Collected data:
:::

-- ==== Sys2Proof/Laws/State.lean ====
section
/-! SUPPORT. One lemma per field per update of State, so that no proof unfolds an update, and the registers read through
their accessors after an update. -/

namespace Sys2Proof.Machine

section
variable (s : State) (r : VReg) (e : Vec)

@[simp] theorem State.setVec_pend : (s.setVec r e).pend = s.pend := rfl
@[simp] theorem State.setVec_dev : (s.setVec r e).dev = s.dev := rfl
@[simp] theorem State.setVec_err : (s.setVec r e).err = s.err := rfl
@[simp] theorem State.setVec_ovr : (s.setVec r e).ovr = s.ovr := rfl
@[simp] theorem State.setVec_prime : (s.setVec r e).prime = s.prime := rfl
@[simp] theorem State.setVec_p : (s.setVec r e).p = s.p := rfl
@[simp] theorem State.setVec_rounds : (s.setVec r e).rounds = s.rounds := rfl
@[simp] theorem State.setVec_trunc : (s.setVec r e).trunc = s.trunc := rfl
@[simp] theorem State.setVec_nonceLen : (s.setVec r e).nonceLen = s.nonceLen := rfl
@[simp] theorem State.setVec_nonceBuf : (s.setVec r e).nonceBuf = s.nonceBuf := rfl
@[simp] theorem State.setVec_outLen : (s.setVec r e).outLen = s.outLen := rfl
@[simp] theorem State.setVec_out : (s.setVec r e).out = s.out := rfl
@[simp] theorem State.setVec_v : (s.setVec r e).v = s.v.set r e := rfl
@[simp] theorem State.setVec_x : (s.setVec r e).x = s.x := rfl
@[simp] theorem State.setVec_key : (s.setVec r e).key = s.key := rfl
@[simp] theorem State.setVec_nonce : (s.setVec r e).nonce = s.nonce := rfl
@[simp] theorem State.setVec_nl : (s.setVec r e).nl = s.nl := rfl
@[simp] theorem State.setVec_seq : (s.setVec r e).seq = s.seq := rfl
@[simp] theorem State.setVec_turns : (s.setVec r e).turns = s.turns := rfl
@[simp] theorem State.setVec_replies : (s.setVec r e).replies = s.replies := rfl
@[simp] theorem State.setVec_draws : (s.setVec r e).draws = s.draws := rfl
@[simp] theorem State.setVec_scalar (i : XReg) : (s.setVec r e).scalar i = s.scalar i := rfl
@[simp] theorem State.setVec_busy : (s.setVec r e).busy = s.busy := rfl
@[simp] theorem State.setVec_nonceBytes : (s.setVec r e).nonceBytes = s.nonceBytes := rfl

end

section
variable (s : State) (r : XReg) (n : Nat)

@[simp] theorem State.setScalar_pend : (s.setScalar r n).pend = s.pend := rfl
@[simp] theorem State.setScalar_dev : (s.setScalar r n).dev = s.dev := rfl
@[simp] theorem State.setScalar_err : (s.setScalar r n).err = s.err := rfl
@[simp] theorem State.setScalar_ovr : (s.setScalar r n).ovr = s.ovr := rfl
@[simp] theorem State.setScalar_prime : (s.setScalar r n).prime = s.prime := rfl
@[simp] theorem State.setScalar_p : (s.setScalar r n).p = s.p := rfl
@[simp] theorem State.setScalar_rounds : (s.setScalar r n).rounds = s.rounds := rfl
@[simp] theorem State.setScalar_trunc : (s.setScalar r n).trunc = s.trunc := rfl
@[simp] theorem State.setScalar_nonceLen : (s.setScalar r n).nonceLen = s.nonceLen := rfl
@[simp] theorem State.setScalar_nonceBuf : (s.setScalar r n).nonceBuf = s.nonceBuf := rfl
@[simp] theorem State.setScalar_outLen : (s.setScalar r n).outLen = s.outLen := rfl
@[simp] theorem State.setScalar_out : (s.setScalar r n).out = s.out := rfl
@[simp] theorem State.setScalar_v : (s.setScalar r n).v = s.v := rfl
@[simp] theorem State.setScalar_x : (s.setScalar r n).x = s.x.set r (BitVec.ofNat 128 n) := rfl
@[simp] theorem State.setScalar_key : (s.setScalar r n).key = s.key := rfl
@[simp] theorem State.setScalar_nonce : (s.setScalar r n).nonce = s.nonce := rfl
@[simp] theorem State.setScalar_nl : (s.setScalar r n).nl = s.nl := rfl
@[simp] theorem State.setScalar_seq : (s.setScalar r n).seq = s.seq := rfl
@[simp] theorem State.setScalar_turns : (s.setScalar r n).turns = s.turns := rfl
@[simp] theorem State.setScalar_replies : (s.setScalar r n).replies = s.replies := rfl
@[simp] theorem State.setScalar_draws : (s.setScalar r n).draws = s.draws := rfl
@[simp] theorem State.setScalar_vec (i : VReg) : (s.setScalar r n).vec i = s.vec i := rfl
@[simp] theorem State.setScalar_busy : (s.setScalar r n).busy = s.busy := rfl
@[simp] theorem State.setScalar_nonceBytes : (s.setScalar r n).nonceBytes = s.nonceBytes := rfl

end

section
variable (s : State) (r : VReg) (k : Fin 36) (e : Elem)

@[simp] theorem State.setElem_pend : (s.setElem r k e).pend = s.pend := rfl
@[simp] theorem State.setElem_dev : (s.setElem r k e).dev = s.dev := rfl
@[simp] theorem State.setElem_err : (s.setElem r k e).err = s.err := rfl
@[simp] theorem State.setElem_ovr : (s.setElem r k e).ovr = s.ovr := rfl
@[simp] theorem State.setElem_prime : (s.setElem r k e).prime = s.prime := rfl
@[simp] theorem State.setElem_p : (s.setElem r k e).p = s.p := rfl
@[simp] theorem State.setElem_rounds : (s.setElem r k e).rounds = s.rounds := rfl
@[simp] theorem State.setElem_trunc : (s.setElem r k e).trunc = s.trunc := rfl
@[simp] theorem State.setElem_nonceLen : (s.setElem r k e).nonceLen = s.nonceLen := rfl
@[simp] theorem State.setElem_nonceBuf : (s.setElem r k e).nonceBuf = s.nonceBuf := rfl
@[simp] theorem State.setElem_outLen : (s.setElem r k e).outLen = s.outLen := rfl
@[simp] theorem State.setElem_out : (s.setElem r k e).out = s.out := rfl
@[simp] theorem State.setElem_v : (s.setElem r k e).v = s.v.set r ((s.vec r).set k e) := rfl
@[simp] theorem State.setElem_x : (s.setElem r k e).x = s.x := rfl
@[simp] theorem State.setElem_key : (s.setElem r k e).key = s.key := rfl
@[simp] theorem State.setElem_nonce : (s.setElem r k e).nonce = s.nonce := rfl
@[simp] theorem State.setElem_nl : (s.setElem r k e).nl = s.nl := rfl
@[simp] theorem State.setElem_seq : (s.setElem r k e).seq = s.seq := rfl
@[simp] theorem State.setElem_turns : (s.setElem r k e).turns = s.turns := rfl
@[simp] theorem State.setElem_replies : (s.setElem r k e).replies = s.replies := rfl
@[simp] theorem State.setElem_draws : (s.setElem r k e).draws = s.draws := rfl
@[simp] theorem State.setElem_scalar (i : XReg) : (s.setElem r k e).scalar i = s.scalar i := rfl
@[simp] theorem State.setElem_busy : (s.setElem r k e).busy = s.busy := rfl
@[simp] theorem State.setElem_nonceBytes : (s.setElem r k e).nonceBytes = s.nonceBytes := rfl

:::

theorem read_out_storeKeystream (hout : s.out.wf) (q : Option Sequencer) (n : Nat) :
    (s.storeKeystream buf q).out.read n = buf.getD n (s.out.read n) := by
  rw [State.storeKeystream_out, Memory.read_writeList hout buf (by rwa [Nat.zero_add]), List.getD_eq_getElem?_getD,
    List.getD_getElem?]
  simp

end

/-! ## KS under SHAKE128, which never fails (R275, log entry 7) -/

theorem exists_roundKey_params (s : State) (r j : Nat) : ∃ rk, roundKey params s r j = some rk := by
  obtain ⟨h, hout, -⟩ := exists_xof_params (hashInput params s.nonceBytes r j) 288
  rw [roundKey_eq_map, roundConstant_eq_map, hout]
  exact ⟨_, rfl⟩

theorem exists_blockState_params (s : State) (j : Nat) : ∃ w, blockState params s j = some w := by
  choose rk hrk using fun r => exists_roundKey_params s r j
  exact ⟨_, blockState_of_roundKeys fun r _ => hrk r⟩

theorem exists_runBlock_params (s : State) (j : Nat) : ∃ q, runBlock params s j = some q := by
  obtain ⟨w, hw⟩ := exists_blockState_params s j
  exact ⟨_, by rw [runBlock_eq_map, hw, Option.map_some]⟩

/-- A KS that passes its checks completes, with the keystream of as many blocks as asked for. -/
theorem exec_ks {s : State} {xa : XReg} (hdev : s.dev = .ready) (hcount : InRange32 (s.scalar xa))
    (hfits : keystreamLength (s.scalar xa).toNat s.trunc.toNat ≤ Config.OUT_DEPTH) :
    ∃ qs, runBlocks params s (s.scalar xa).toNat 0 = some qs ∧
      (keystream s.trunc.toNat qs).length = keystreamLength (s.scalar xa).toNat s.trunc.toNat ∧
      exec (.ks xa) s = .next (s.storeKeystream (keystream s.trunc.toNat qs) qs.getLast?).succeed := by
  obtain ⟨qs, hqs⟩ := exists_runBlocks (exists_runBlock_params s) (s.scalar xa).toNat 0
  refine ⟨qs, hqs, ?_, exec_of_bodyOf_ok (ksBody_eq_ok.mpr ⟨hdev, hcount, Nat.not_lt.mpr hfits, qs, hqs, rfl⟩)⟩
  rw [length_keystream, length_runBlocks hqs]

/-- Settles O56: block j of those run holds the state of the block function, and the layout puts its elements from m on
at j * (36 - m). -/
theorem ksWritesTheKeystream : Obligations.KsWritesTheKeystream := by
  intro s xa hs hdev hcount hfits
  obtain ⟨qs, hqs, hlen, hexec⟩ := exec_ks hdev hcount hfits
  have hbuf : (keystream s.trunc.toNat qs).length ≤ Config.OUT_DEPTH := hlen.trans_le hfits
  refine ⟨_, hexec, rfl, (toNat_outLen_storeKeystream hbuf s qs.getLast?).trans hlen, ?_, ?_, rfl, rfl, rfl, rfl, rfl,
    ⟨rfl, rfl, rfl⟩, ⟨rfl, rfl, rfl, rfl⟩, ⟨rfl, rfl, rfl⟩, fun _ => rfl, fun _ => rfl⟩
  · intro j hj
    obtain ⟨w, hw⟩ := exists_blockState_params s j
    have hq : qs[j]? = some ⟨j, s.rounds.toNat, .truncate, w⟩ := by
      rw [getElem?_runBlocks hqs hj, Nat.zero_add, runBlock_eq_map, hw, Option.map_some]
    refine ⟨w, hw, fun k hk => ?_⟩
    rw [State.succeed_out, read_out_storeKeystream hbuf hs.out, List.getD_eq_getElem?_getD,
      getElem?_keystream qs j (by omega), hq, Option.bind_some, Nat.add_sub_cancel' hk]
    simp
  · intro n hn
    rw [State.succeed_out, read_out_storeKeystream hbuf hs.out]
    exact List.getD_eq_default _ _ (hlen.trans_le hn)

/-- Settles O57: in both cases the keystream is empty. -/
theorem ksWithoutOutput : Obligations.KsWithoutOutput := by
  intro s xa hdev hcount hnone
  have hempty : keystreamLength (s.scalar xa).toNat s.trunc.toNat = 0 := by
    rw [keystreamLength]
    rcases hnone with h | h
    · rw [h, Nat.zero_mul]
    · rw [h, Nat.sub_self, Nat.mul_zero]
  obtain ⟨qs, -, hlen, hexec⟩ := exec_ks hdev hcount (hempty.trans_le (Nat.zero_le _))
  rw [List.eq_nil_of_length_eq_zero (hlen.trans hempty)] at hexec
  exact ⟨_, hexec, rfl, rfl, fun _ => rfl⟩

:::

Set down again, word for word, the stretch of records from the line with "-- ==== Sys2Proof/Laws/State.lean" to the line with "r e).err = s.err := rfl", both of those lines included.

-- ==== Sys2Proof/Laws/State.lean ====
section
/-! SUPPORT. One lemma per field per update of State, so that no proof unfolds an update, and the registers read through
their accessors after an update. -/

namespace Sys2Proof.Machine

section
variable (s : State) (r : VReg) (e : Vec)

@[simp] theorem State.setVec_pend : (s.setVec r e).pend = s.pend := rfl
@[simp] theorem State.setVec_dev : (s.setVec r e).dev = s.dev := rfl
@[simp] theorem State.setVec_err : (s.setVec r e).err = s.err := rfl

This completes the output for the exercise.